## [Action item]
The lines below starting at the line containing "frame = (if" and ending at the line containing "(∀ c, exec (.reconcile c) s = .next" are to be repeated exactly, with both ends kept and nothing else added.

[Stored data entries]

/-- 44_serial_adapter.md section 2 (R184) with log 12: `REQ.FC03` with a valid CRC reaching the conforming slave of its
address is answered by the sealed response with the registers asked for, for every start and quantity, and stores nothing.
Where the spec states no byte count (a quantity above 127) and no register (past 0xFFFF), nothing is said of those bytes
(free values, log 11). -/
def Obligations.ReqFc03Answer : Prop :=
  ∀ (start quantity : Word) (s : State), s.device = .conforming →
    ∃ frame : List Byte,
      exec (.reqFc03 s.cfg.slave start quantity
          (crc16 [s.cfg.slave, 0x03, hi8 start, lo8 start, hi8 quantity, lo8 quantity])) s =
        .next { s with rx := frame ++ s.rx } ∧
      frame.length = 5 + 2 * quantity.toNat ∧ frame = sealFrame (frame.take (3 + 2 * quantity.toNat)) ∧
      byteAt frame 0 = s.cfg.slave ∧ byteAt frame 1 = 0x03 ∧
      (quantity.toNat ≤ 127 → (byteAt frame 2).toNat = 2 * quantity.toNat) ∧
      ∀ i, i < quantity.toNat → start.toNat + i ≤ 0xFFFF →
        be16 (byteAt frame (3 + 2 * i)) (byteAt frame (4 + 2 * i)) = readRegister s.dev (start.toNat + i)

/-- 44_serial_adapter.md section 2 (R183 to R185) with log 12: a request frame changes nothing when no conforming slave is
there, when it is for another address, or when its CRC is wrong ("otherwise: answer nothing"). -/
def Obligations.ReqIgnored : Prop :=
  ∀ (slave : Byte) (a b crc : Word) (s : State),
    ((s.device ≠ .conforming ∨ slave ≠ s.cfg.slave ∨ crc ≠ crc16 (fieldsBody slave fcRead a b)) →
      exec (.reqFc03 slave a b crc) s = .next s) ∧
    ((s.device ≠ .conforming ∨ slave ≠ s.cfg.slave ∨ crc ≠ crc16 (fieldsBody slave fcWrite a b)) →
      exec (.reqFc06 slave a b crc) s = .next s)

/-- 30_encoding.md section 3 (R64, R65) with log 12, the model's choice: a response frame reaches the adapter as its bytes,
which it holds behind those it holds already (without a bound: log 34), and no register of the core changes. -/
def Obligations.ResponseArrives : Prop :=
  (∀ (slave function : Byte) (address value crc : Word) (s : State),
    exec (.rspFc06 slave function address value crc) s =
      .next { s with
        rx := s.rx ++ [slave, function, hi8 address, lo8 address, hi8 value, lo8 value, lo8 crc, hi8 crc] }) ∧
  (∀ (slave function byteCount : Byte) (vs : List Word) (crc : Word) (s : State),
    exec (.rspFc03 slave function byteCount vs crc) s =
      .next { s with
        rx := s.rx ++ (slave :: function :: byteCount :: (vs.flatMap (fun v => [hi8 v, lo8 v]) ++ [lo8 crc, hi8 crc])) })

/-- 44_serial_adapter.md section 2 (R185): with the silent slave every `RX.READ` is answered by the empty sequence, and every
transaction ends `Failed(Timeout)`. That the adapter's queue and what is to arrive stay as they are at such a read is the
model's choice (log 8). -/
def Obligations.SilentSlave : Prop :=
  ∀ s : State, s.device = .silent →
    (∀ n : Nat, exec (.rxRead n) s = .next { s with out := some (.bytes []) }) ∧
      (s.seq = .idle → s.cfg.legal = true →
        (∀ a b : Word, ∃ t, exec (.xferRd a b) s = .next t ∧ t.res = s.res ++ [.failed .timeout]) ∧
          (∀ a b : Word, ∃ t, exec (.xferWr a b) s = .next t ∧ t.res = s.res ++ [.failed .timeout]))

/-! ### The sequencer

Where a statement says that a read, and what makes one, completes, the adapter's duty to answer it (R178) is built into the
model (log 24). -/

/-- R150: step `issue`, in `Idle`. What it leaves unchanged is stated too: besides the registers it writes, the adapter's
side alone changes, and that as `TX.WRITE` of the frame changes it (TxWriteEffect). -/
def Obligations.IssueEffect : Prop :=
  ∀ (k : Bool) (a b : Word) (s : State),
    s.seq = .idle → 1 ≤ s.cfg.slave.toNat → s.cfg.slave.toNat ≤ 247 →
      ∃ (t u : State) (frame : List Byte),
        exec (.issue (packCmd k a b)) s = .next t ∧
          frame = (if k then encodeWrite s.cfg.slave a b else encodeRead s.cfg.slave a b) ∧
          exec (.txWrite frame) s = .next u ∧
          t = { s with
            req := { k := if k then .writeSingleRegister else .readHoldingRegisters, a := a, b := b }
            acc := crc16 (frame.take 6)
            txbuf := frame
            explen := if k then 8 else 5 + 2 * b.toNat
            rxbuf := []
            rxlen := 0
            result := none
            tx := s.tx ++ [frame]
            seq := .sent
            rx := u.rx
            dev := u.dev }

/-- R149: while `SEQ` is not `Idle` a command is neither taken nor dropped: it stands where it stood and nothing else
changes; and a step of the machine that finds it there does not take it. -/
def Obligations.CommandHeld : Prop :=
  ∀ s : State, s.seq ≠ .idle →
    (∀ a b : Word, exec (.xferRd a b) s = .next { s with prog := .cmdWord (packCmd false a b) :: s.prog }) ∧
      (∀ a b : Word, exec (.xferWr a b) s = .next { s with prog := .cmdWord (packCmd true a b) :: s.prog }) ∧
      (∀ w : CmdWord, exec (.issue w) s = .next { s with prog := .op (.issue w) :: s.prog }) ∧
      (∀ c, exec (.reconcile c) s = .next { s with prog := .op (.reconcile c) :: s.prog }) ∧
      (∀ (w : CmdWord) (rest : List Offer) (t : State),
        s.prog = .cmdWord w :: rest → step s = .next t → t.prog = s.prog)

/-- 10_state.md 2.6 (R22), 42_frame_decoder.md section 1 (R126) and 60_exceptions.md section 6 (R230), decisions of the spec:
what is refused, and only that. In `Idle`, a configuration with a slave address outside 1 to 247, by everything that would
read it; and `DEC.RD` below its precondition. -/
def Obligations.RefusedOutsideContract : Prop :=
  (∀ s : State, s.seq = .idle →
    ((∃ w, exec (.issue w) s = .refused .illegalConfiguration) ↔ s.cfg.slave.toNat = 0 ∨ 248 ≤ s.cfg.slave.toNat) ∧
    (s.cfg.slave.toNat = 0 ∨ 248 ≤ s.cfg.slave.toNat →
      (∀ w, exec (.issue w) s = .refused .illegalConfiguration) ∧
        (∀ a b, exec (.xferRd a b) s = .refused .illegalConfiguration) ∧
        (∀ a b, exec (.xferWr a b) s = .refused .illegalConfiguration) ∧
        (∀ c, exec (.reconcile c) s = .refused .illegalConfiguration))) ∧
  (∀ (raw : List Byte) (q : Word) (s : State),
    exec (.decRd raw q) s = .refused .decoderPrecondition ↔ raw.length < 5 + 2 * q.toNat)

/-- R152: step `collect`. `raw` is what an `RX.READ` of `EXPLEN` bytes returns in that state, and the result of a read that
is not short is that of the decoder `REQ.K` chooses. It writes `RXBUF`, `RXLEN`, `RESULT`, `SEQ` and the scratch `ACC`. -/
def Obligations.CollectEffect : Prop :=
  ∀ s : State, s.seq = .awaitingResponse → s.explen = expectedLength s.req.k s.req.b →
    ∃ (t u : State) (raw : List Byte) (r : TransactionResult),
      exec .collect s = .next t ∧
        exec (.rxRead s.explen) s = .next u ∧ u.out = some (.bytes raw) ∧ raw.length ≤ s.explen ∧
        t = { s with
          rxbuf := raw
          rxlen := raw.length
          acc := t.acc
          result := some r
          seq := if r.isOk then .decoded else .failed
          rx := u.rx
          arrivals := u.arrivals
          freeReads := u.freeReads } ∧
        (raw.length < s.explen → r = .failed .timeout) ∧
        (raw.length = s.explen → s.req.k = .readHoldingRegisters →
          ∃ d, exec (.decRd raw s.req.b) s = .next d ∧ d.out = some (.decoded r)) ∧
        (raw.length = s.explen → s.req.k = .writeSingleRegister →
          ∃ d, exec (.decWr raw) s = .next d ∧ d.out = some (.decoded r))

## [Response to this exercise]
          frame = (if k then encodeWrite s.cfg.slave a b else encodeRead s.cfg.slave a b) ∧
          exec (.txWrite frame) s = .next u ∧
          t = { s with
            req := { k := if k then .writeSingleRegister else .readHoldingRegisters, a := a, b := b }
            acc := crc16 (frame.take 6)
            txbuf := frame
            explen := if k then 8 else 5 + 2 * b.toNat
            rxbuf := []
            rxlen := 0
            result := none
            tx := s.tx ++ [frame]
            seq := .sent
            rx := u.rx
            dev := u.dev }

/-- R149: while `SEQ` is not `Idle` a command is neither taken nor dropped: it stands where it stood and nothing else
changes; and a step of the machine that finds it there does not take it. -/
def Obligations.CommandHeld : Prop :=
  ∀ s : State, s.seq ≠ .idle →
    (∀ a b : Word, exec (.xferRd a b) s = .next { s with prog := .cmdWord (packCmd false a b) :: s.prog }) ∧
      (∀ a b : Word, exec (.xferWr a b) s = .next { s with prog := .cmdWord (packCmd true a b) :: s.prog }) ∧
      (∀ w : CmdWord, exec (.issue w) s = .next { s with prog := .op (.issue w) :: s.prog }) ∧
      (∀ c, exec (.reconcile c) s = .next { s with prog := .op (.reconcile c) :: s.prog }) ∧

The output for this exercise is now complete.